Our model implicitly assumes that there is no coinfection with both strains and no evolution of resistance happening within host. Ignoring within-host competition between resistant and susceptible strains following coinfection is justified here by the fact that both strains have low prevalence, making coinfection very unlikely. In a genomic study in the United States, only 2 clades of cefixime resistance were detected, suggesting that de novo acquisition of resistance is rare [3]. This simplification has been used in a number of other studies on the epidemiology of antimicrobial resistance [68, 69]. Within-host evolution of resistance was included in a recent gonorrhoea modelling study [65], but clearly, this is a rare event that only increases by 1 the number of resistant infections, which we estimated to be 49 at the start of the epidemic simulation on 1 January 2008.

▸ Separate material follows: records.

@[simp] theorem demandClose_tb : ∀ k s, (State.demandClose k s).tb = s.tb := by intros; simp [State.demandClose]

theorem execDemandClose_tb : ∀ k s, ∃ t, execDemandClose k s = .next t ∧ t.tb = s.tb := by intros; refine ⟨_, rfl, ?_⟩; simp

@[simp] theorem applyProfEn_tb : ∀ s, (State.applyProfEn s).tb = s.tb := by intros; simp [State.applyProfEn]

@[simp] theorem openProfile_tb : ∀ k s, (State.openProfile k s).tb = s.tb := by intros; simp [State.openProfile]

@[simp] theorem countLost_tb : ∀ k s, (State.countLost k s).tb = s.tb := by intros; unfold State.countLost; split <;> simp

@[simp] theorem loseRecords_tb : ∀ k s, (State.loseRecords k s).tb = s.tb := by intros; unfold State.loseRecords; split <;> simp

@[simp] theorem writeGroup_tb : ∀ k s, (State.writeGroup k s).tb = s.tb := by intros; simp [State.writeGroup]

@[simp] theorem profileClose_tb : ∀ k s, (State.profileClose k s).tb = s.tb := by intros; simp [State.profileClose]

theorem execProfileClose_tb : ∀ s, ∃ t, execProfileClose s = .next t ∧ t.tb = s.tb := by intros; refine ⟨_, rfl, ?_⟩; simp

@[simp] theorem residual_tb : ∀ k m n p q s, (State.residual k m n p q s).tb = s.tb := by intros; simp [State.residual]

@[simp] theorem balanceClose_tb : ∀ k m s, (State.balanceClose k m s).tb = s.tb := by intros; simp [State.balanceClose]

theorem execBalanceClose_tb : ∀ k s, ∃ t, execBalanceClose k s = .next t ∧ t.tb = s.tb := by intros; refine ⟨_, rfl, ?_⟩; simp

@[simp] theorem convert_tb : ∀ k m s, (State.convert k m s).tb = s.tb := by intros; simp [State.convert]

@[simp] theorem reconcile_tb : ∀ k s, (State.reconcile k s).tb = s.tb := by intros; simp [State.reconcile]

@[simp] theorem firstCommit_tb : ∀ k s, (State.firstCommit k s).tb = s.tb := by intros; simp [State.firstCommit]

@[simp] theorem reloadCal_tb : ∀ s, (State.reloadCal s).tb = s.tb := by intros; simp [State.reloadCal]

@[simp] theorem calParity_tb : ∀ k s, (State.calParity k s).tb = s.tb := by intros; simp [State.calParity]

@[simp] theorem resolvePoint_tb : ∀ k m s, (State.resolvePoint k m s).tb = s.tb := by intros; simp [State.resolvePoint]

@[simp] theorem resolveOne_tb : ∀ k s, (State.resolveOne k s).tb = s.tb := by intros; simp [State.resolveOne]

@[simp] theorem resolveBoundary_tb : ∀ s, (State.resolveBoundary s).tb = s.tb := by intros; simp [State.resolveBoundary]

@[simp] theorem resetDemand_tb : ∀ k s, (State.resetDemand k s).tb = s.tb := by intros; simp [State.resetDemand]

@[simp] theorem resetReply_tb : ∀ k s, (State.resetReply k s).tb = s.tb := by intros; simp [State.resetReply]

@[simp] theorem resetBoundary_tb : ∀ s, (State.resetBoundary s).tb = s.tb := by intros; simp [State.resetBoundary]

@[simp] theorem dropOldWindows_tb : ∀ s, (State.dropOldWindows s).tb = s.tb := by intros; simp [State.dropOldWindows]

theorem execDemandReset_tb : ∀ k m s, ∃ t, execDemandReset k m s = .next t ∧ t.tb = s.tb := by intros; refine ⟨_, rfl, ?_⟩; simp

theorem execCalCommit_tb : ∀ k m s, ∃ t, execCalCommit k m s = .next t ∧ t.tb = s.tb := by intros; refine ⟨_, rfl, ?_⟩; simp

theorem execCalPendingRead_tb : ∀ k m n s, ∃ t, execCalPendingRead k m n s = .next t ∧ t.tb = s.tb := by
  intros; refine ⟨_, rfl, ?_⟩; split <;> simp

theorem execCalPendingResolve_tb : ∀ k m n s, ∃ t, execCalPendingResolve k m n s = .next t ∧ t.tb = s.tb := by
  intros; refine ⟨_, rfl, ?_⟩; simp

theorem execPulseTest_tb : ∀ k m n p s, ∃ t, execPulseTest k m n p s = .next t ∧ t.tb = s.tb := by
  intros; refine ⟨_, rfl, ?_⟩; simp

@[simp] theorem pulseSample_tb : ∀ k m s, (State.pulseSample k m s).tb = s.tb := by intros; simp [State.pulseSample]

@[simp] theorem pulseClose_tb : ∀ k s, (State.pulseClose k s).tb = s.tb := by intros; simp [State.pulseClose]

@[simp] theorem rebase_tb : ∀ k s, (State.rebase k s).tb = s.tb := by intros; simp [State.rebase]

theorem execPulseLeadingEdge_tb : ∀ k s, ∃ t, execPulseLeadingEdge k s = .next t ∧ t.tb = s.tb := by
  intros; refine ⟨_, rfl, ?_⟩; split <;> simp
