theorem execPulseTest_rises : ∀ k m n p s, Rises s.intc → ∃ t, execPulseTest k m n p s = .next t ∧ Rises t.intc := by
  intro k m n p s h; refine ⟨_, rfl, ?_⟩; refine served_rises _ _ h ?_; intro s h; (try dsimp only)
  repeat'
    with_reducible first
      | assumption | apply chain_rises | apply ite_rises | apply command_rises | apply fail_rises
      | apply store_rises | apply ok_rises | intro _ | split | dsimp only

@[simp] theorem pulseSample_rises : ∀ k m s, Rises s.intc → Rises (State.pulseSample k m s).intc := by
  intro k m s h; unfold State.pulseSample; simp (maxDischargeDepth := 20) [h]

@[simp] theorem pulseClose_rises : ∀ k s, Rises s.intc → Rises (State.pulseClose k s).intc := by
  intro k s h; unfold State.pulseClose; simp (maxDischargeDepth := 20) [h]

@[simp] theorem rebase_rises : ∀ k s, Rises s.intc → Rises (State.rebase k s).intc := by
  intro k s h; unfold State.rebase; simp (maxDischargeDepth := 20) [h]

theorem execPulseLeadingEdge_rises : ∀ k s, Rises s.intc → ∃ t, execPulseLeadingEdge k s = .next t ∧ Rises t.intc := by
  intro k s h; refine ⟨_, rfl, ?_⟩; split <;> simp (maxDischargeDepth := 20) [h]

theorem execPulseTrailingEdge_rises : ∀ k s, Rises s.intc → ∃ t, execPulseTrailingEdge k s = .next t ∧ Rises t.intc := by
  intro k s h; refine ⟨_, rfl, ?_⟩; simp (maxDischargeDepth := 20) [h]

@[simp] theorem halfEnd_rises : ∀ k s, Rises s.intc → Rises (State.halfEnd k s).intc := by
  intro k s h; unfold State.halfEnd; (try dsimp only)
  repeat'
    with_reducible first
      | assumption | apply chain_rises | apply ite_rises | apply halfCycle_rises | intro _ | split | dsimp only

@[simp] theorem keepBatch_rises : ∀ k m s, Rises s.intc → Rises (State.keepBatch k m s).intc := by
  intro k m s h; unfold State.keepBatch; simp (maxDischargeDepth := 20) [h]

@[simp] theorem takeBatch_rises : ∀ k s, Rises s.intc → Rises (State.takeBatch k s).intc := by
  intro k s h; unfold State.takeBatch; simp (maxDischargeDepth := 20) [h]

@[simp] theorem sampleBatch_rises : ∀ k m s, Rises s.intc → Rises (State.sampleBatch k m s).intc := by
  intro k m s h; unfold State.sampleBatch; (try dsimp only)
  repeat'
    with_reducible first
      | assumption | apply chain_rises | apply ite_rises | apply udinNow_rises | apply keepBatch_rises
      | apply takeBatch_rises | apply pulseSample_rises | apply calParity_rises | apply halfEnd_rises
      | apply flushDue_rises | intro _ | split | dsimp only

theorem execSampleBatch_rises : ∀ k m s, Rises s.intc → ∃ t, execSampleBatch k m s = .next t ∧ Rises t.intc := by
  intro k m s h; refine ⟨_, rfl, ?_⟩; simp (maxDischargeDepth := 20) [h]

@[simp] theorem replayBatch_rises : ∀ k s, Rises s.intc → Rises (State.replayBatch k s).intc := by
  intro k s h; unfold State.replayBatch; simp (maxDischargeDepth := 20) [h]

@[simp] theorem replayFrom_rises : ∀ k s, Rises s.intc → Rises (State.replayFrom k s).intc := by
  intro k s h; unfold State.replayFrom; (try dsimp only)
  repeat'
    with_reducible first
      | assumption | apply chain_rises | apply ite_rises | apply replayBatch_rises | intro _ | split | dsimp only

@[simp] theorem metrologyReplay_rises : ∀ k m n s, Rises s.intc → Rises (State.metrologyReplay k m n s).intc := by
  intro k m n s h; unfold State.metrologyReplay; simp (maxDischargeDepth := 20) [h]

theorem execMetrologyReplay_rises : ∀ k m n s, Rises s.intc → ∃ t, execMetrologyReplay k m n s = .next t ∧ Rises t.intc := by
  intro k m n s h; refine ⟨_, rfl, ?_⟩; simp (maxDischargeDepth := 20) [h]

@[simp] theorem noteCommit_rises : ∀ s, Rises s.intc → Rises (State.noteCommit s).intc := by
  intro s h; unfold State.noteCommit; simp (maxDischargeDepth := 20) [h]

@[simp] theorem markSteps_rises : ∀ s, Rises s.intc → Rises (State.markSteps s).intc := by
  intro s h; unfold State.markSteps; simp (maxDischargeDepth := 20) [h]

@[simp] theorem channelsToBlock_rises : ∀ s, Rises s.intc → Rises (State.channelsToBlock s).intc := by
  intro s h; unfold State.channelsToBlock; simp (maxDischargeDepth := 20) [h]

@[simp] theorem closeQuantities_rises : ∀ k s, Rises s.intc → Rises (State.closeQuantities k s).intc := by
  intro k s h; unfold State.closeQuantities; (try dsimp only)
  repeat'
    with_reducible first
      | assumption | apply chain_rises | apply ite_rises | apply accErrors_rises | apply closeBalance_rises
      | apply closePoint_rises | apply closeDc_rises | apply pulseClose_rises | apply cycleDetectors_rises
      | apply channelsToBlock_rises | intro _ | split | dsimp only

@[simp] theorem boundaryImage_rises : ∀ k s, Rises s.intc → Rises (State.boundaryImage k s).intc := by
  intro k s h; unfold State.boundaryImage; simp (maxDischargeDepth := 20) [h]

@[simp] theorem turnCycle_rises : ∀ s, Rises s.intc → Rises (State.turnCycle s).intc := by
  intro s h; unfold State.turnCycle; simp (maxDischargeDepth := 20) [h]

@[simp] theorem enforce_rises : ∀ k s, Rises s.intc → Rises (State.enforce k s).intc := by
  intro k s h; unfold State.enforce; simp (maxDischargeDepth := 20) [h]

@[simp] theorem changeDemand_rises : ∀ k s, Rises s.intc → Rises (State.changeDemand k s).intc := by
  intro k s h; unfold State.changeDemand; simp (maxDischargeDepth := 20) [h]

@[simp] theorem closeChanged_rises : ∀ k s, Rises s.intc → Rises (State.closeChanged k s).intc := by
  intro k s h; unfold State.closeChanged; (try dsimp only)
  repeat'
    with_reducible first
      | assumption | apply chain_rises | apply ite_rises | apply changeDemand_rises | apply onBus_rises
      | apply balanceClose_rises | apply profileClose_rises | intro _ | split | dsimp only

@[simp] theorem afterSettings_rises : ∀ k m n s, Rises s.intc → Rises (State.afterSettings k m n s).intc := by
  intro k m n s h; unfold State.afterSettings; (try dsimp only)
  repeat'
    with_reducible first
      | assumption | apply chain_rises | apply ite_rises | apply onBus_rises | apply openProfile_rises
      | apply onPt_rises | apply rebase_rises | intro _ | split | dsimp only

@[simp] theorem applySettings_rises : ∀ s, Rises s.intc → Rises (State.applySettings s).intc := by
  intro s h; unfold State.applySettings; (try dsimp only)
  repeat'
    with_reducible first
      | assumption | apply chain_rises | apply ite_rises | apply closeChanged_rises | apply enforce_rises
      | apply channelBoundary_rises | apply afterSettings_rises | apply settingTook_rises | intro _ | split
      | dsimp only

@[simp] theorem trimsBoundary_rises : ∀ s, Rises s.intc → Rises (State.trimsBoundary s).intc := by
  intro s h; unfold State.trimsBoundary; (try dsimp only)
  repeat'
    with_reducible first
      | assumption | apply chain_rises | apply ite_rises | apply trimBoundary_rises | apply setVref_rises
      | apply settingTook_rises | intro _ | split | dsimp only

@[simp] theorem saveBoundary_rises : ∀ s, Rises s.intc → Rises (State.saveBoundary s).intc := by
  intro s h; unfold State.saveBoundary; split <;> simp (maxDischargeDepth := 20) [h]

@[simp] theorem bankBoundary_rises : ∀ s, Rises s.intc → Rises (State.bankBoundary s).intc := by
  intro s h; unfold State.bankBoundary; simp (maxDischargeDepth := 20) [h]

@[simp] theorem boundaryEffects_rises : ∀ s, Rises s.intc → Rises (State.boundaryEffects s).intc := by
  intro s h; unfold State.boundaryEffects; simp (maxDischargeDepth := 20) [h]

@[simp] theorem closeSteps_rises : ∀ k s, Rises s.intc → Rises (State.closeSteps k s).intc := by
  intro k s h; unfold State.closeSteps; (try dsimp only)
  repeat'
    with_reducible first
      | assumption | apply chain_rises | apply ite_rises | apply demandClose_rises | apply profileClose_rises
      | apply balanceClose_rises | apply frequencyClose_rises | apply tenMinuteTick_rises | intro _ | split
      | dsimp only

@[simp] theorem cutAsked_rises : ∀ s, Rises s.intc → Rises (State.cutAsked s).intc := by
  intro s h; unfold State.cutAsked; simp (maxDischargeDepth := 20) [h]

@[simp] theorem closureRecord_rises : ∀ s, Rises s.intc → Rises (State.closureRecord s).intc := by
  intro s h; unfold State.closureRecord; simp (maxDischargeDepth := 20) [h]

@[simp] theorem openNext_rises : ∀ s, Rises s.intc → Rises (State.openNext s).intc := by
  intro s h; unfold State.openNext; simp (maxDischargeDepth := 20) [h]

@[simp] theorem cycleClose_rises : ∀ k s, Rises s.intc → Rises (State.cycleClose k s).intc := by
  intro k s h; unfold State.cycleClose; extract_lets s0 s1 s2 s3 s4
  have h0 : Rises s0.intc := closeQuantities_rises _ _ (markSteps_rises _ (dropOldWindows_rises _ (noteCommit_rises _ h)))
  clear_value s0
  have h2 : Rises s2.intc := turnCycle_rises _ (boundaryImage_rises _ _ h0)
  clear_value s2
  have h3 : Rises s3.intc := ite_rises _ _ _ h2 (flushDue_rises _ h2)
  clear_value s3
  have h4 : Rises s4.intc := by
    refine openNext_rises _ (chain_rises _ _ _ (boundaryEffects_rises _ h3) ?_)
    intro a s h; exact spareBoundary_rises a s h
  clear_value s4
  exact closureRecord_rises _ (refill_rises _ (closeSteps_rises _ _ (cutAsked_rises _ h4)))

theorem execCycleClose_rises : ∀ k s, Rises s.intc → ∃ t, execCycleClose k s = .next t ∧ Rises t.intc := by
  intro k s h; refine ⟨_, rfl, ?_⟩; simp (maxDischargeDepth := 20) [h]

theorem execBlotClear_rises : ∀ k m s, Rises s.intc → ∃ t, execBlotClear k m s = .next t ∧ Rises t.intc := by
  intro k m s h; refine ⟨_, rfl, ?_⟩; refine served_rises _ _ h ?_; intro s h; simp (maxDischargeDepth := 20) [h]

theorem execBankEnter_rises : ∀ k s, Rises s.intc → ∃ t, execBankEnter k s = .next t ∧ Rises t.intc := by
  intro k s h; refine ⟨_, rfl, ?_⟩; refine served_rises _ _ h ?_; intro s h; (repeat' split) <;> simp (maxDischargeDepth := 20) [h]

theorem execBankExit_rises : ∀ k s, Rises s.intc → ∃ t, execBankExit k s = .next t ∧ Rises t.intc := by
  intro k s h; refine ⟨_, rfl, ?_⟩; refine served_rises _ _ h ?_; intro s h; simp (maxDischargeDepth := 20) [h]

theorem execSoftReset_rises : ∀ k m s, Rises s.intc → ∃ t, execSoftReset k m s = .next t ∧ Rises t.intc := by
  intro k m s h; refine ⟨_, rfl, ?_⟩; refine served_rises _ _ h ?_; intro s h; simp (maxDischargeDepth := 20) [h]

theorem execCfgSave_rises : ∀ k s, Rises s.intc → ∃ t, execCfgSave k s = .next t ∧ Rises t.intc := by
  intro k s h; refine ⟨_, rfl, ?_⟩; refine served_rises _ _ h ?_; intro s h; simp (maxDischargeDepth := 20) [h]
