-- ==== Sys2Proof/Tests/Slice0.lean ====
section
/-!
SUPPORT. Tests: ill-formed commands that the check refuses, states and operands that meet the hypotheses of every statement, and
steps on small states. Every expected value is taken from the spec.
-/
namespace Sys2Proof.Tests

open Sys2Proof.Machine

set_option Elab.async false

/-! ### Small states -/

/-- A request of a LEGAL session on port A. -/
def req : Req := ⟨.a, 7, .legal, 3, 5, 1, false⟩

/-- The same request on port C. -/
def reqC : Req := { req with port := .c }

/-- A session of that port. -/
def sess : Session := ⟨7, .legal, false, .a, 0xFFFFFFFF, 0, 0, 0, none, false, ([], [])⟩

/-- A part in RUN: every start-up phase over, metering, the cores up. -/
def run : State :=
  { State.reset with
    dev := { State.reset.dev with
      st := .run
      startup := { State.reset.dev.startup with
        xtalPassed := true, restored := true, tested := true, portsReady := true, configDone := true, pathReady := true
        metering := true } }
    anv := { State.reset.anv with up := true, slot := 0 }
    scr := { State.reset.scr with sessions := [sess] } }

/-- A start-up with the journal restored and the measurement path ready. -/
def starting : State :=
  { run with dev := { run.dev with st := .start, startup := { run.dev.startup with metering := false } } }

/-- A power-fail warning. -/
def warned : State := { run with pwr := { run.pwr with pfail := true } }

/-- The image of a folio cut at reset. -/
def img : Image := State.reset.image

/-- A sealed folio. -/
def folio : Folio := ⟨4, 0, 0, 10, .zero, .zero, img, []⟩

/-- A part with a sealed folio and a lease on it. -/
def withFolio : State := { run with fol := { run.fol with shut := [folio], next := 5, leases := [⟨9, 7, 4, 30⟩] } }

/-- A folio with an uncorrectable word in a short counter of point 0. -/
def withBad : State := { withFolio with fol := { withFolio.fol with shut := [{ folio with bad := [0x300] }] } }

/-- A command of that session was judged at its admission. -/
def judged (op : Nat) (v : Verdict) : State :=
  { withFolio with scr := { withFolio.scr with
      queues := upd withFolio.scr.queues 3 fun q => { q with entries := [⟨7, false, .a, 5, op, [], 0, false, some v⟩] } } }

/-- A part whose parameters hold a few words. -/
def params (l : Regs) (s : State) : State := { s with cfg := l, eff := l }

/-- The holder of the Inkwell lock. -/
def locked : State := { run with scr := { run.scr with inkLock := some (7, 60, 0) } }

/-- A calendar set to a valid time. -/
def dated (t : CalTime) : State := { run with cld := { run.cld with time := t, valid := true, lost := false } }

/-- The sub-second counter has carried, and the second boundary is still to be taken. -/
def carried (t : CalTime) : State := { dated t with cld := { (dated t).cld with ahead := 1 } }

/-- Records in every ring. -/
def recorded : State :=
  { run with
    ev := { run.ev with ring := [⟨6, 0x21, .zero, 0, true, true, false, 0, []⟩], next := 7 }
    prof := { run.prof with ring := [⟨2, [], [0], false⟩], next := 3, newest := 2 }
    wb := { run.wb with ring := [⟨5, zeros 11200, [0]⟩], next := 6 }
    pq := { run.pq with next := 9, caps := upd run.pq.caps 0 fun c => { c with st := .filled, number := 8 } }
    anv := { run.anv with log := [⟨3, [0], false⟩], logNext := 4 } }

/-- A capture that has just been triggered. -/
def capturing : State :=
  { run with pq := { run.pq with caps := upd run.pq.caps 1 fun c => { c with st := .filling, triggers := [(.zero, 10)] } } }

/-- A firmware update in a state, with an image in the spare slot. -/
def updating (x : FwState) (slot : FwSlot) : State :=
  { locked with anv := { locked.anv with fw := x, slots := upd locked.anv.slots locked.anv.spareSlot fun _ => slot } }

/-- A challenge given and a source that has fired. -/
def challenged : State :=
  { run with
    scr := { run.scr with challenge := some ⟨7, 1, 0x1234, 0⟩ }
    grd := { run.grd with srcs := upd run.grd.srcs 0 fun x => { x with fired := true } } }

/-- A panel that is on, with one region of 8 rows and 16 columns and a table for transition 1. -/
def panel : State :=
  params [(Reg.pnlCfg.addr, 1), (Reg.pnlGeom.addr, 0x00080010), ((Reg.pnlReg 0).addr, 0x00080000)]
    { run with pnl := { run.pnl with tables := (List.range 8).map fun b => (1, b, []) } }

/-- Isolation in force. -/
def closed : State := { run with grd := { run.grd with srcs := upd run.grd.srcs 0 fun x => { x with fired := true, iso := true } } }

/-- One table of a single frame pair, every code balanced. -/
def table : List Byte := [2, 0, 0, 0] ++ zeros 8

/-! ### Hypotheses that can be met -/

theorem wit_IdleStepIsOneCrystalEdge : run.pending = [] := by decide +kernel
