/-- Where the shareability of a Block or Page descriptor comes from (R425). -/
inductive LeafShareability where
  /-- The SH field of the descriptor encodes it: bits [9:8], where DS governs the layout (`descriptorBits9To8`). -/
  | inDescriptor
  /-- The SH field of TCR_EL1 for the region. -/
  | fromControl (s : Shareability)
  deriving DecidableEq, Repr

/-- R425: with DS 0 the descriptor's SH field; with DS 1, for a cacheable location, SH0 or SH1 by region (`none` for
other locations, of which the rule says nothing).  With a 64KB granule and in VMSAv9-128 DS acts as 0, and the model
takes the shareability from the descriptor there as well; where in it, `descriptorBits9To8` leaves open (DEDUCED, log
entry 73). -/
def leafShareability (s : State) (v v2 : Dword) (r : Region) (cacheable : Bool) : Option LeafShareability :=
  if !effDs s v v2 r then some .inDescriptor
  else if cacheable then some (.fromControl (walkShareability s v v2 r)) else none

/-- R452, R453, R459, R460. -/
inductive WalkAttribute where
  | nonCacheable | writeBackReadWriteAllocate | writeThroughReadAllocate | writeBackReadAllocate
  deriving DecidableEq, Repr

/-- The value table of ORGN and IRGN. -/
def walkAttribute (n : Nat) : WalkAttribute :=
  if n = 0 then .nonCacheable else if n = 1 then .writeBackReadWriteAllocate
  else if n = 2 then .writeThroughReadAllocate else .writeBackReadAllocate

/-- Outer and inner cacheability of walks of a region. -/
def walkAttributes (s : State) (v v2 : Dword) (r : Region) : WalkAttribute × WalkAttribute :=
  (walkAttribute (tcrValue s v v2 (perRegion r .orgn0 .orgn1)),
   walkAttribute (tcrValue s v v2 (perRegion r .irgn0 .irgn1)))

/-! ## Access flag, permissions, hardware use, ASIDs (R434 to R445, R448, R455) -/

/-- R445. -/
def accessFlagUpdate (s : State) (v v2 : Dword) : Bool := tcrBit s v v2 .ha

/-- R444: HD behaves as 0 when HA is 0. -/
def dirtyStateUpdate (s : State) (v v2 : Dword) : Bool := tcrBit s v v2 .ha && tcrBit s v v2 .hd

/-- R442, R443. -/
def hierarchicalPermissionsDisabled (s : State) (v v2 : Dword) (r : Region) : Bool :=
  tcrBit s v v2 (perRegion r .hpd0 .hpd1)

/-- The hierarchical control bits of a Table descriptor. -/
structure TableControls where
  apTable  : BitVec 2
  pxnTable : Bool
  uxnTable : Bool
  nsTable  : Bool
  deriving DecidableEq, Repr

/-- R442, R443: disabled hierarchical permissions are treated as if the bits were zero, except NSTable. -/
def tableControls (s : State) (v v2 : Dword) (r : Region) (t : TableControls) : TableControls :=
  if hierarchicalPermissionsDisabled s v v2 r then { t with apTable := 0, pxnTable := false, uxnTable := false }
  else t

/-- The HWU field of a region and a descriptor bit 59 to 62 (R441). -/
def hwuPos (r : Region) (descriptorBit : Nat) : Nat :=
  match r with
  | .ttbr0 => 43 + (descriptorBit - 59)
  | .ttbr1 => 47 + (descriptorBit - 59)

/-- R434 to R441: the descriptor bit can be used by hardware; the Effective value is 0 when HPD<r> is 0. -/
def hardwareUse (s : State) (v v2 : Dword) (r : Region) (descriptorBit : Nat) : Bool :=
  s.has .HPDS2 && hierarchicalPermissionsDisabled s v v2 r && bitAt v (hwuPos r descriptorBit)

/-- R448: the ASID in the upper bits of a TTBR; with AS 0 its upper 8 bits are taken as zeros. -/
def asidOf (s : State) (v v2 ttbr : Dword) : BitVec 16 :=
  let asid := ttbr.extractLsb' 48 16
  if tcrBit s v v2 .as then asid else asid &&& 0xFF

/-- R455: the ASID of TTBR0_EL1 or TTBR1_EL1, as A1 selects; `none` while TCR2_EL1.A2 enables the use of two ASIDs:
which two, and how A1 then interacts, is not said in any source (R388). -/
def currentAsid (s : State) (v v2 : Dword) : Option (BitVec 16) :=
  if twoAsids s v2 then none
  else some (asidOf s v v2 (if tcrBit s v v2 .a1 then s.controlled.ttbr1El1 else s.controlled.ttbr0El1))

end Sys2Proof.Machine
end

Finally, our model also makes assumptions concerning the cost of cefixime resistance. The fitness cost of the mutation conferring resistance is assumed to be constant over time; however, compensatory mutations that reduce the initially high fitness cost of antibiotic resistance have been observed in other bacterial pathogens [70, 71]. It is clear from our analysis that there was a substantial fitness cost to cefixime resistance when the prescription protocol was changed in 2010, which is the reason why the resistance level subsequently fell. We cannot rule out that compensatory mutations took place after resistance initially emerged, but this would mean that the initial cost was even higher, and in these conditions, resistance would have been unlikely to emerge at all. Our formulation of the dynamics of the fitness cost of resistance was via a reduction in the duration of asymptomatic carriage. In the absence of evidence of the resistance mechanism, the fitness cost could plausibly be modelled through reduced transmissibility of the resistant strain [65]; we have confirmed with analysis that this would not affect our overall conclusions, in particular regarding the basic reproduction number analysis and predictions of the impact of cefixime usage on future resistance trends.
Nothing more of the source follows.